- _Provided entries_

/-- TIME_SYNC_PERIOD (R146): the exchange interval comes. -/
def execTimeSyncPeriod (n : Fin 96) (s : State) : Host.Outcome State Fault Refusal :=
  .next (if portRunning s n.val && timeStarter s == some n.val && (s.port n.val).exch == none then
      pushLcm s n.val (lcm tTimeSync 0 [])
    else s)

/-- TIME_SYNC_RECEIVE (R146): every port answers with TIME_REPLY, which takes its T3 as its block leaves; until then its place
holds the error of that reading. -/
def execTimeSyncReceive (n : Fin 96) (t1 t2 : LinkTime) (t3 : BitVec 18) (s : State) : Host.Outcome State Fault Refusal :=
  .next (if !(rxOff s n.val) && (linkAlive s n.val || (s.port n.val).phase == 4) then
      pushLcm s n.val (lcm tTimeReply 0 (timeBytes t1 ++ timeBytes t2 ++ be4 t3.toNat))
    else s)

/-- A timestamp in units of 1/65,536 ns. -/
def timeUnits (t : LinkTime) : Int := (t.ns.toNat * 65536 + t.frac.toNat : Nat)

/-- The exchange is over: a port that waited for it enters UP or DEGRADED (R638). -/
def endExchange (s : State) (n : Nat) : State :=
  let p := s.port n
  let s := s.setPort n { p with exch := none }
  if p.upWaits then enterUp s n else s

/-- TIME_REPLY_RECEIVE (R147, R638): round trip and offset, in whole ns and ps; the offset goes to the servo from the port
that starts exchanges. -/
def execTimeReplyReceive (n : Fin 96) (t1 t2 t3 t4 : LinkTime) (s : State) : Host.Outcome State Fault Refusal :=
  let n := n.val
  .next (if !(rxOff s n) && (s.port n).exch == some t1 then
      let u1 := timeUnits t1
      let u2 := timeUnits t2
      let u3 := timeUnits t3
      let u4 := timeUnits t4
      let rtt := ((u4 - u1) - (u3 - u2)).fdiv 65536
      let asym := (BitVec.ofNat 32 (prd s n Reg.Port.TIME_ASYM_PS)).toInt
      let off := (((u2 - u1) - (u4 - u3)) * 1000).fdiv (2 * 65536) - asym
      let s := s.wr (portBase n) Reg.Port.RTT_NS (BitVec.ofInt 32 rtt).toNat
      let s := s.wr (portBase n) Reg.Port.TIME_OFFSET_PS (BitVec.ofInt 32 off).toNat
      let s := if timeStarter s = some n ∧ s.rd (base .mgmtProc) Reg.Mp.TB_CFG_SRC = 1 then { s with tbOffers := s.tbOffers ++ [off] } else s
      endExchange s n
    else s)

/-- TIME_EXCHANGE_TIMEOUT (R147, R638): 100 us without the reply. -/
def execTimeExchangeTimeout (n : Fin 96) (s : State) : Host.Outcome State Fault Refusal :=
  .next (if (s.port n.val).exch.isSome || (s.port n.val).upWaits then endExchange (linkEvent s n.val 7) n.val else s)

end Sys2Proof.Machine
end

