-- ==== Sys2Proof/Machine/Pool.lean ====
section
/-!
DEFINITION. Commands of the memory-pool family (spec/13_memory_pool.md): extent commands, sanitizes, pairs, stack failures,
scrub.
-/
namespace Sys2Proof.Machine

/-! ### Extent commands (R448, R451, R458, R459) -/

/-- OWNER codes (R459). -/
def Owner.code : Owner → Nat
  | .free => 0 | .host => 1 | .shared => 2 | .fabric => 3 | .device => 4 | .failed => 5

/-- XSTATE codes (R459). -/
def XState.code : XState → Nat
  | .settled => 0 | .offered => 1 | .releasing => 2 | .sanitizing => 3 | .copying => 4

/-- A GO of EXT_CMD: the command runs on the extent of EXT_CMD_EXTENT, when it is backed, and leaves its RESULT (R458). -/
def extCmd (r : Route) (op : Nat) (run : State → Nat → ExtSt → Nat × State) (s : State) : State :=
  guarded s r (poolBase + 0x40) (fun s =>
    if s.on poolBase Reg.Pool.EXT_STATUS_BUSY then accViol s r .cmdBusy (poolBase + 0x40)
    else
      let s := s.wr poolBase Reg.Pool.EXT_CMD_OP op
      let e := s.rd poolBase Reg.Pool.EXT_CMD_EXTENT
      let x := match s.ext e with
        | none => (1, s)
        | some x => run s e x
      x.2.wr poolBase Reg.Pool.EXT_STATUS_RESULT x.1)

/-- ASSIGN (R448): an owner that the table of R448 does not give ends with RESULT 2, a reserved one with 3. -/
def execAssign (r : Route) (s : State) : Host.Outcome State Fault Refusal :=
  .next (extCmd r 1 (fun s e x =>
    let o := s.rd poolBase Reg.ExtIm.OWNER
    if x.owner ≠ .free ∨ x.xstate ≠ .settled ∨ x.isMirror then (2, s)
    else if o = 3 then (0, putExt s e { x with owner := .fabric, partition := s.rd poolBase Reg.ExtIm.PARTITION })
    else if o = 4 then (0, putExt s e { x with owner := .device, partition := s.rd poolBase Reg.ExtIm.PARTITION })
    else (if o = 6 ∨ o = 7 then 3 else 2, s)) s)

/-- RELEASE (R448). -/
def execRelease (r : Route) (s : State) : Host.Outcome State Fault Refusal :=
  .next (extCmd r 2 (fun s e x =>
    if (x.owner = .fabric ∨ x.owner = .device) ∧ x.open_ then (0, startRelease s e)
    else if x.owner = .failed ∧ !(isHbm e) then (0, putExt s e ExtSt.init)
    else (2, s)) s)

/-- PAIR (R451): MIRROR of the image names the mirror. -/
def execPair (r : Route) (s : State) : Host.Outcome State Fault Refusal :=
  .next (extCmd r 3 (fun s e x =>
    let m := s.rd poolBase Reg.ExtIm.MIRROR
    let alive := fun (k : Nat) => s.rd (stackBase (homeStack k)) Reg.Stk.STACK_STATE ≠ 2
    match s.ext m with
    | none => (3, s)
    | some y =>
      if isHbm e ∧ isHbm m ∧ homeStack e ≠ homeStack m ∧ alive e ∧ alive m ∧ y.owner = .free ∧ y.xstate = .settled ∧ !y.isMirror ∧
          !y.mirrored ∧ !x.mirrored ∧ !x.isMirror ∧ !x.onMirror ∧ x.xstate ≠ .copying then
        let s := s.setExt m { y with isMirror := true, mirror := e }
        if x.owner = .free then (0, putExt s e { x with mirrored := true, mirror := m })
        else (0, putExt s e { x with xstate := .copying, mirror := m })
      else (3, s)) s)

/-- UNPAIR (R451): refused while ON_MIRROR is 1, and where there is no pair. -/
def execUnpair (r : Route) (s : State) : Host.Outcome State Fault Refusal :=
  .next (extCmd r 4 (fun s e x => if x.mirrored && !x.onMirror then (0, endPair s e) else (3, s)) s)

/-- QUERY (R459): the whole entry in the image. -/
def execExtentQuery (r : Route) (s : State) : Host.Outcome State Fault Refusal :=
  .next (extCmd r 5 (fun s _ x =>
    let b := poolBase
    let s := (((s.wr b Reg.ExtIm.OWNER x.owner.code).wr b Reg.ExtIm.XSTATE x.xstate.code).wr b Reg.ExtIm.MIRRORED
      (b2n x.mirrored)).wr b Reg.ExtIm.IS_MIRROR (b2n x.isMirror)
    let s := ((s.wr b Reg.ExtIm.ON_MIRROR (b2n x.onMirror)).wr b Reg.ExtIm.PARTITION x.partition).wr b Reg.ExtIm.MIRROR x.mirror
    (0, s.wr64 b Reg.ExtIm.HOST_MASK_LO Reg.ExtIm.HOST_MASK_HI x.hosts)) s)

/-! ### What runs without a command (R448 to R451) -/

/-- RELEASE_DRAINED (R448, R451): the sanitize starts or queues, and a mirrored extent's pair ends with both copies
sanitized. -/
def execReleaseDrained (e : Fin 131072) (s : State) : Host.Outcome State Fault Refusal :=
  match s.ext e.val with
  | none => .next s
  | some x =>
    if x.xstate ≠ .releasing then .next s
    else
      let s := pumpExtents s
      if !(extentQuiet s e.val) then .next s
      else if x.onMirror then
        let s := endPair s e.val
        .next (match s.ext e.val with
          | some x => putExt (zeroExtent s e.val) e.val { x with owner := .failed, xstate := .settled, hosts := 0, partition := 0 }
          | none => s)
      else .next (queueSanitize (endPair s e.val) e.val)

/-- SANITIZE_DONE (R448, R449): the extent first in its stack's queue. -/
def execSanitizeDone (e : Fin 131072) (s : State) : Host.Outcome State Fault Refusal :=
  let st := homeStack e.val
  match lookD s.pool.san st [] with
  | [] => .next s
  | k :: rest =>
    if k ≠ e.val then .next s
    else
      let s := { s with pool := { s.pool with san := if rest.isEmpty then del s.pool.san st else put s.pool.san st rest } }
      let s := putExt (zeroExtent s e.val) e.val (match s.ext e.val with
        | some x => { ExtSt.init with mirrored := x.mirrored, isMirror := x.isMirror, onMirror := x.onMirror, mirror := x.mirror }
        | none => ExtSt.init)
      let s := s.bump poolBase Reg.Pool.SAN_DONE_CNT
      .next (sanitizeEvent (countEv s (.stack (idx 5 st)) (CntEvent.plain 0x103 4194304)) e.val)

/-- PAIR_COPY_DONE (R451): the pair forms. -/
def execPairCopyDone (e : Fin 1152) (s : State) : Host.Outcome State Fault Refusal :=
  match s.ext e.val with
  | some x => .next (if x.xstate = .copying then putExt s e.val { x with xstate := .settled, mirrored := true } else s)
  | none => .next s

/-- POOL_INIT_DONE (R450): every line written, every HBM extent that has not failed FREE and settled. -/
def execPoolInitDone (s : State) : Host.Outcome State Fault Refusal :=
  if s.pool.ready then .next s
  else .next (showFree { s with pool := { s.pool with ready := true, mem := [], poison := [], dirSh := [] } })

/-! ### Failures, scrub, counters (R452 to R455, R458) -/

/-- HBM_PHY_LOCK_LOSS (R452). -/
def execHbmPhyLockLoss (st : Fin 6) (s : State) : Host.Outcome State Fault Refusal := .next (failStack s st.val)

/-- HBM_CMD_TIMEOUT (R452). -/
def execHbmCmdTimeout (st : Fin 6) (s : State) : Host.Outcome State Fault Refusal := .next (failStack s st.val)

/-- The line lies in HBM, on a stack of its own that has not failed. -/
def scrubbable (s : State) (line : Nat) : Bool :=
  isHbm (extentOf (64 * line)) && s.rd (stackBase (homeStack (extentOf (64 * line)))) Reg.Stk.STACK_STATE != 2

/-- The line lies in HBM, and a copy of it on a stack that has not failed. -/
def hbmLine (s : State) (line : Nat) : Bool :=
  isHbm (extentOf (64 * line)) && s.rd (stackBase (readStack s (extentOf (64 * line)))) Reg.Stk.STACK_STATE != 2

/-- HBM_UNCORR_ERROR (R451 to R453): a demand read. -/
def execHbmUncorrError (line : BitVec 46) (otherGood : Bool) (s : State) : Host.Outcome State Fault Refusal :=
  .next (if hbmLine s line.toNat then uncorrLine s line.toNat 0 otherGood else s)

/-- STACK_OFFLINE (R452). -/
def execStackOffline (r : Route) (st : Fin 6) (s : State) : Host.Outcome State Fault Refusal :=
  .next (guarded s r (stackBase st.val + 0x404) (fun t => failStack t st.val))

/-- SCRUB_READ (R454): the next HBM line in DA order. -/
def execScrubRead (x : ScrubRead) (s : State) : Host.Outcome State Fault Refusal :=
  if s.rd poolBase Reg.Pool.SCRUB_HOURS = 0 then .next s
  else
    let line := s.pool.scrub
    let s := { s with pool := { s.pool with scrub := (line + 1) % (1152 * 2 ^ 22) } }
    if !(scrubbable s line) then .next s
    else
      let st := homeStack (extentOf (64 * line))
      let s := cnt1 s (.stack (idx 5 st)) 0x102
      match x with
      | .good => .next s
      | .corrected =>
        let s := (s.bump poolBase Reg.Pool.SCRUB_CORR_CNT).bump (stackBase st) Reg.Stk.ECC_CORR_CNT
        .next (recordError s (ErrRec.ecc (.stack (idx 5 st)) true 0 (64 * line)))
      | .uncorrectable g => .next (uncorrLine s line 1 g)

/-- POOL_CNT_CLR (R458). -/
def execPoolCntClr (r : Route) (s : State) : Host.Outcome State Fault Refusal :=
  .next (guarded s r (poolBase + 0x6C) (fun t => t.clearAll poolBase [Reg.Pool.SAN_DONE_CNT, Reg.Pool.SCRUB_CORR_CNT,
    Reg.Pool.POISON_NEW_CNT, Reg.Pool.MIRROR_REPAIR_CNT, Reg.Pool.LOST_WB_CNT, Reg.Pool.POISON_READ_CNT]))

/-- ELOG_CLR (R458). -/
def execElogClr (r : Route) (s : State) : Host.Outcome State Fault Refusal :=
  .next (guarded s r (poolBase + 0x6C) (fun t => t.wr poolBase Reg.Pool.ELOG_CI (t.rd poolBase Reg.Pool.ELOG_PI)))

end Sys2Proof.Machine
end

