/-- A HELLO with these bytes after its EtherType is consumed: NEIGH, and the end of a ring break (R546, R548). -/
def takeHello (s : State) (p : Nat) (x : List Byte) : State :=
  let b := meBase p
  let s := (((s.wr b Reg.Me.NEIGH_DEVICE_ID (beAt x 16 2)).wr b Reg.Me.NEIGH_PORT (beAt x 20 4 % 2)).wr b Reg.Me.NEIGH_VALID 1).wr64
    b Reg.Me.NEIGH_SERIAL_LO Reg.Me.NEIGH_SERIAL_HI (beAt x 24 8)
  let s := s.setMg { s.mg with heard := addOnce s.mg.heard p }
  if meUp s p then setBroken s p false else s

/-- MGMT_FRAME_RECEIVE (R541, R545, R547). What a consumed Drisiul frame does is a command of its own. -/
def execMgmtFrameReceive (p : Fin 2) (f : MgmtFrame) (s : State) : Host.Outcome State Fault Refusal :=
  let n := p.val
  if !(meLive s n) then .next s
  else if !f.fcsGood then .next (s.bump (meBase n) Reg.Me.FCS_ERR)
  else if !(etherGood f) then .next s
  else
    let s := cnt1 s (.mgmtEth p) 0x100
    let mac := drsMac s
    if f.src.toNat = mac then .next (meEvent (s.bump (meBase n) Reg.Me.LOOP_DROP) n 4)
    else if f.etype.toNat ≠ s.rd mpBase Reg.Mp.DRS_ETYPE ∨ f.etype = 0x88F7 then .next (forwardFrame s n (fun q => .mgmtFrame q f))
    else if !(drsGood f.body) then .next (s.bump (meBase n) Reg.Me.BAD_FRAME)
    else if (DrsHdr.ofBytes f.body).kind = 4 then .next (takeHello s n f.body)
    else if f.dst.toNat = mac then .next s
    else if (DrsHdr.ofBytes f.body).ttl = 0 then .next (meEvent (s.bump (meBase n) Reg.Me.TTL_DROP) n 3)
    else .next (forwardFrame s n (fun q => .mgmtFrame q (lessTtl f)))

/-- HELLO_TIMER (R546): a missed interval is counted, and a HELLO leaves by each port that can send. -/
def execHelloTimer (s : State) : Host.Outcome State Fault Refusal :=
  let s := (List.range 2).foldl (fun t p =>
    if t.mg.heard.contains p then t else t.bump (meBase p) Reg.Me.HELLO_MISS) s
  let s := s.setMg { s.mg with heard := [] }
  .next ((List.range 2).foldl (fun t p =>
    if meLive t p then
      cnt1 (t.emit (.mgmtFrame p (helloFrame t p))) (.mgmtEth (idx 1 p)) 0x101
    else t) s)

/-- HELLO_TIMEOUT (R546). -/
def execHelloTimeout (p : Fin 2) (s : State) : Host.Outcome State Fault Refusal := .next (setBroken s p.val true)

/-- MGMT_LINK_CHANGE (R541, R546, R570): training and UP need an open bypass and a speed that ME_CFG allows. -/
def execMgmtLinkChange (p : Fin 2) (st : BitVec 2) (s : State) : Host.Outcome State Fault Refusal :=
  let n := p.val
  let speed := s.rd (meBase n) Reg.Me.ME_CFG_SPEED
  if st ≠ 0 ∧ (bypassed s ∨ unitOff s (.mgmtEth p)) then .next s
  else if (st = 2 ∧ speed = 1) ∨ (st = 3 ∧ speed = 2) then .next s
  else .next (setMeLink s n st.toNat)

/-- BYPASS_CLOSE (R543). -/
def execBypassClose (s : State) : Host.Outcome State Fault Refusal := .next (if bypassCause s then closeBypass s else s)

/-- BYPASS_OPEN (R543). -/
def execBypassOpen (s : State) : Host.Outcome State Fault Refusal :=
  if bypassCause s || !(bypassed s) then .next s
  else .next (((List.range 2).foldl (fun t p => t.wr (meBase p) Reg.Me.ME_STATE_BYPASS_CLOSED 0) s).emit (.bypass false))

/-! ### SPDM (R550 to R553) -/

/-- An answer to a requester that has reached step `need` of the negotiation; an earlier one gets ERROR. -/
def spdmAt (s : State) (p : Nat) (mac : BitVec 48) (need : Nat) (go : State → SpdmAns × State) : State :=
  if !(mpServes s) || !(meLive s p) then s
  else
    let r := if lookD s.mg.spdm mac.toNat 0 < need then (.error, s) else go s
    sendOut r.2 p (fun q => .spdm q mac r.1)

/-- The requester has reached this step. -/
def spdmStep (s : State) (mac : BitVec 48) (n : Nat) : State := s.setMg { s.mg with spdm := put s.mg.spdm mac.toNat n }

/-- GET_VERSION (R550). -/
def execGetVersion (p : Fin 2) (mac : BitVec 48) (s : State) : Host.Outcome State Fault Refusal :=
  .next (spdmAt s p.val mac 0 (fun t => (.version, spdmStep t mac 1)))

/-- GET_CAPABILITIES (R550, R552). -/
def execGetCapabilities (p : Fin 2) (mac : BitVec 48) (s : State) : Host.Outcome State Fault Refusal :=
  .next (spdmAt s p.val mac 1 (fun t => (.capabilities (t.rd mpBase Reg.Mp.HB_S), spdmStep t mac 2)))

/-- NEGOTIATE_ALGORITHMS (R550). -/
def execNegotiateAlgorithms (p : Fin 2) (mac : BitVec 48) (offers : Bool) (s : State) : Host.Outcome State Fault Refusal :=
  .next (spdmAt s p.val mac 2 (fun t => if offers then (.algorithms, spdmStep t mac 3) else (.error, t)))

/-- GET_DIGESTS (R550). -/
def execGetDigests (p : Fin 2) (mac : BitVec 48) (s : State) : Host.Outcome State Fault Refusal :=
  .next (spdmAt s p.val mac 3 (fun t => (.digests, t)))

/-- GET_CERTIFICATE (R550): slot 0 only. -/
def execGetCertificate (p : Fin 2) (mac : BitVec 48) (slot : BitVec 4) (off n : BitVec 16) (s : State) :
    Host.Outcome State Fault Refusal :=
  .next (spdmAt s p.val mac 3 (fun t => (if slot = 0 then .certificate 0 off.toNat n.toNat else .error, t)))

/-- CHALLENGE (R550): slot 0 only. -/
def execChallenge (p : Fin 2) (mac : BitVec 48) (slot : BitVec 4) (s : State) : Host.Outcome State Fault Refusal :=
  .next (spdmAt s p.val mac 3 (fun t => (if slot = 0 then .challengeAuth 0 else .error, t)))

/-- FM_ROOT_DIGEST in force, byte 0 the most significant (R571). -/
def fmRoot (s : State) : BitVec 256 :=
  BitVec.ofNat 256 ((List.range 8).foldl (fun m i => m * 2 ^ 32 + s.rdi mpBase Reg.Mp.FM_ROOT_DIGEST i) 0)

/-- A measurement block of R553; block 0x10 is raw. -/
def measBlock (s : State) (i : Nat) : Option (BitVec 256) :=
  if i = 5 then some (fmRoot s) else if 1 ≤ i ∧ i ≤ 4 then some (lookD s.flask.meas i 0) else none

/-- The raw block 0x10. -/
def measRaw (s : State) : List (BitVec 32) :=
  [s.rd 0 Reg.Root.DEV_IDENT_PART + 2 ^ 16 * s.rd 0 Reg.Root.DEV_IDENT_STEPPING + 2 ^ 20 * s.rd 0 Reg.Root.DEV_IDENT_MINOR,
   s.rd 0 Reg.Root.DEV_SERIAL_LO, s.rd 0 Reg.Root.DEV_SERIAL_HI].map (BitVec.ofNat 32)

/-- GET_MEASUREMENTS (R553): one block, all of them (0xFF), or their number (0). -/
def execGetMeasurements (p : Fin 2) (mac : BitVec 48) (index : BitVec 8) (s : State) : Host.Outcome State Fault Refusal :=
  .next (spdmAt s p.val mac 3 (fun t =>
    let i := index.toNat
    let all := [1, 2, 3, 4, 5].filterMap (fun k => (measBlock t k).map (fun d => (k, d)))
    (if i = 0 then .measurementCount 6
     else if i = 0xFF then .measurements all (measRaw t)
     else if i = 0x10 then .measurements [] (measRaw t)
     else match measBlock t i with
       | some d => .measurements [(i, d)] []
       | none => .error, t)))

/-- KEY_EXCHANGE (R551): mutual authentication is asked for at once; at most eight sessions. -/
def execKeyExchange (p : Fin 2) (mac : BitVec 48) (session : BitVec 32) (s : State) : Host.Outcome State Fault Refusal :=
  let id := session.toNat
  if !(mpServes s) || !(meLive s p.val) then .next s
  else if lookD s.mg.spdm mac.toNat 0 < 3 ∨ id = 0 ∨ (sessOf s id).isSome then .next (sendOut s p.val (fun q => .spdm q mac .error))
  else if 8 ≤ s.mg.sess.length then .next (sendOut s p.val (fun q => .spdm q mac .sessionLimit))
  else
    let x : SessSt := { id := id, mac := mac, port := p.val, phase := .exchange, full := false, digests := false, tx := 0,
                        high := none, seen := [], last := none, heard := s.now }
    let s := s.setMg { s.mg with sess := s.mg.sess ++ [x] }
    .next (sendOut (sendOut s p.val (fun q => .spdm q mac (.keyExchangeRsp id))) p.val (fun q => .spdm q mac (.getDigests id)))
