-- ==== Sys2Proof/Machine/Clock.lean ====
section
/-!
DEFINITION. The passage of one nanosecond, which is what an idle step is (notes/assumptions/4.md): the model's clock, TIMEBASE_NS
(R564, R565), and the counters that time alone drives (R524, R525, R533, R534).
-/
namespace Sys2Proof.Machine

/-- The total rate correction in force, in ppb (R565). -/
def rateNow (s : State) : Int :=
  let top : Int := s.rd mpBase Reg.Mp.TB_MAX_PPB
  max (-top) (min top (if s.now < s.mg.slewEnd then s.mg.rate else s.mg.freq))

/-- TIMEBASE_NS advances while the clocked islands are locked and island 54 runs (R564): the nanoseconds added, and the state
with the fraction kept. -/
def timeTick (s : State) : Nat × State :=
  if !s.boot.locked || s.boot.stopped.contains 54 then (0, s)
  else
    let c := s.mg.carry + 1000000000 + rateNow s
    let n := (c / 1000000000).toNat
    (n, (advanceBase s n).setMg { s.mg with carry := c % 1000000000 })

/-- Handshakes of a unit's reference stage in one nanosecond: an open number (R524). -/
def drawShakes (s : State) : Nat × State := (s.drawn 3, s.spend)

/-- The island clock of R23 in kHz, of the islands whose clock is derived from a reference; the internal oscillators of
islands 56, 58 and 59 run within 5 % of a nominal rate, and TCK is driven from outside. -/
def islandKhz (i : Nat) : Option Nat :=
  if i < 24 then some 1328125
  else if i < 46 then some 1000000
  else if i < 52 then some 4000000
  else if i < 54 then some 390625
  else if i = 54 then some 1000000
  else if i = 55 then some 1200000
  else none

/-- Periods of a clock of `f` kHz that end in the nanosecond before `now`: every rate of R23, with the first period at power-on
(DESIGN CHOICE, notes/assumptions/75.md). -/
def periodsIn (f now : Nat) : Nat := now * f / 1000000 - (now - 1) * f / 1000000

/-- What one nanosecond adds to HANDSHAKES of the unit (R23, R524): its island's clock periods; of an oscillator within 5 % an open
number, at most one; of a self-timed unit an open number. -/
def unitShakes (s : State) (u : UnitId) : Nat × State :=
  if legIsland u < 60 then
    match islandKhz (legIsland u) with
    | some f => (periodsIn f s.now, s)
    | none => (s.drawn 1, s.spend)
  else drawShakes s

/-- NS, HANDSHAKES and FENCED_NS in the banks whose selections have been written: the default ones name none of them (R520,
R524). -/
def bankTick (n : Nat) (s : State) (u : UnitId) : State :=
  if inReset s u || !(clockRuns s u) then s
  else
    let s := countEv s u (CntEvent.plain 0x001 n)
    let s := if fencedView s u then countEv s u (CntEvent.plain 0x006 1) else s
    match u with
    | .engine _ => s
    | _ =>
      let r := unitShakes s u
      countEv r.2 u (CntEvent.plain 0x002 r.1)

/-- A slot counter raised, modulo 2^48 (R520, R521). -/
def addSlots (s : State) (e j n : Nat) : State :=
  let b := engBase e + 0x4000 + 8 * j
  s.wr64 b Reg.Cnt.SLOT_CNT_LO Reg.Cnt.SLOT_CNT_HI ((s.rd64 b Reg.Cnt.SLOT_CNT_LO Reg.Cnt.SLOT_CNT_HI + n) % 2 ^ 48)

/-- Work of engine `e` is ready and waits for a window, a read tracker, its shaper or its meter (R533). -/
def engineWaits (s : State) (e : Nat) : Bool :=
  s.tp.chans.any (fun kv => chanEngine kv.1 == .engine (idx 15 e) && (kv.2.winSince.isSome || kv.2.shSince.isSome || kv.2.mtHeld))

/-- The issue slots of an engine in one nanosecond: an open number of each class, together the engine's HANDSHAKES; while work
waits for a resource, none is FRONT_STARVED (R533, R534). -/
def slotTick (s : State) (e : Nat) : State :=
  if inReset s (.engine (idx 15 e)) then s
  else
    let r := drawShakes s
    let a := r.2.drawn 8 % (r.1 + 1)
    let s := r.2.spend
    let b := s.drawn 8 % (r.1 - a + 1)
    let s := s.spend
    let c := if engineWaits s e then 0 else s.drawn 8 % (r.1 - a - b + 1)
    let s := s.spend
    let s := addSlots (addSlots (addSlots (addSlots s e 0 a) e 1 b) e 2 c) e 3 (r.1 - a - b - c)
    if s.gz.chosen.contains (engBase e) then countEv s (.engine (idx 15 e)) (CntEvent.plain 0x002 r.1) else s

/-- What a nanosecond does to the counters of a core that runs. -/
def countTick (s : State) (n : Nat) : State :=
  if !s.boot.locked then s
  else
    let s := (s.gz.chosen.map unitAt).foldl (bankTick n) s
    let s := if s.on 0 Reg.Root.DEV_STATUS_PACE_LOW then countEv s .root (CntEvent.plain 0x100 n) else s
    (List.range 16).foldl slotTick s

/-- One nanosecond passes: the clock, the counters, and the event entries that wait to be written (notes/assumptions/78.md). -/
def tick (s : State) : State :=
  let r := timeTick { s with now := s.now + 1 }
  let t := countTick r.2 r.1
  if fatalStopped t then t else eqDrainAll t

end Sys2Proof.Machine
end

- _Description of the task_
Reproduce exactly, and with no other material, the lines between those holding "to R451) -/" and "let st := homeStack e.val", inclusive.

- _Worked solution_
/-! ### What runs without a command (R448 to R451) -/

/-- RELEASE_DRAINED (R448, R451): the sanitize starts or queues, and a mirrored extent's pair ends with both copies
sanitized. -/
def execReleaseDrained (e : Fin 131072) (s : State) : Host.Outcome State Fault Refusal :=
  match s.ext e.val with
  | none => .next s
  | some x =>
    if x.xstate ≠ .releasing then .next s
    else
      let s := pumpExtents s
      if !(extentQuiet s e.val) then .next s
      else if x.onMirror then
        let s := endPair s e.val
        .next (match s.ext e.val with
          | some x => putExt (zeroExtent s e.val) e.val { x with owner := .failed, xstate := .settled, hosts := 0, partition := 0 }
          | none => s)
      else .next (queueSanitize (endPair s e.val) e.val)

/-- SANITIZE_DONE (R448, R449): the extent first in its stack's queue. -/
def execSanitizeDone (e : Fin 131072) (s : State) : Host.Outcome State Fault Refusal :=
  let st := homeStack e.val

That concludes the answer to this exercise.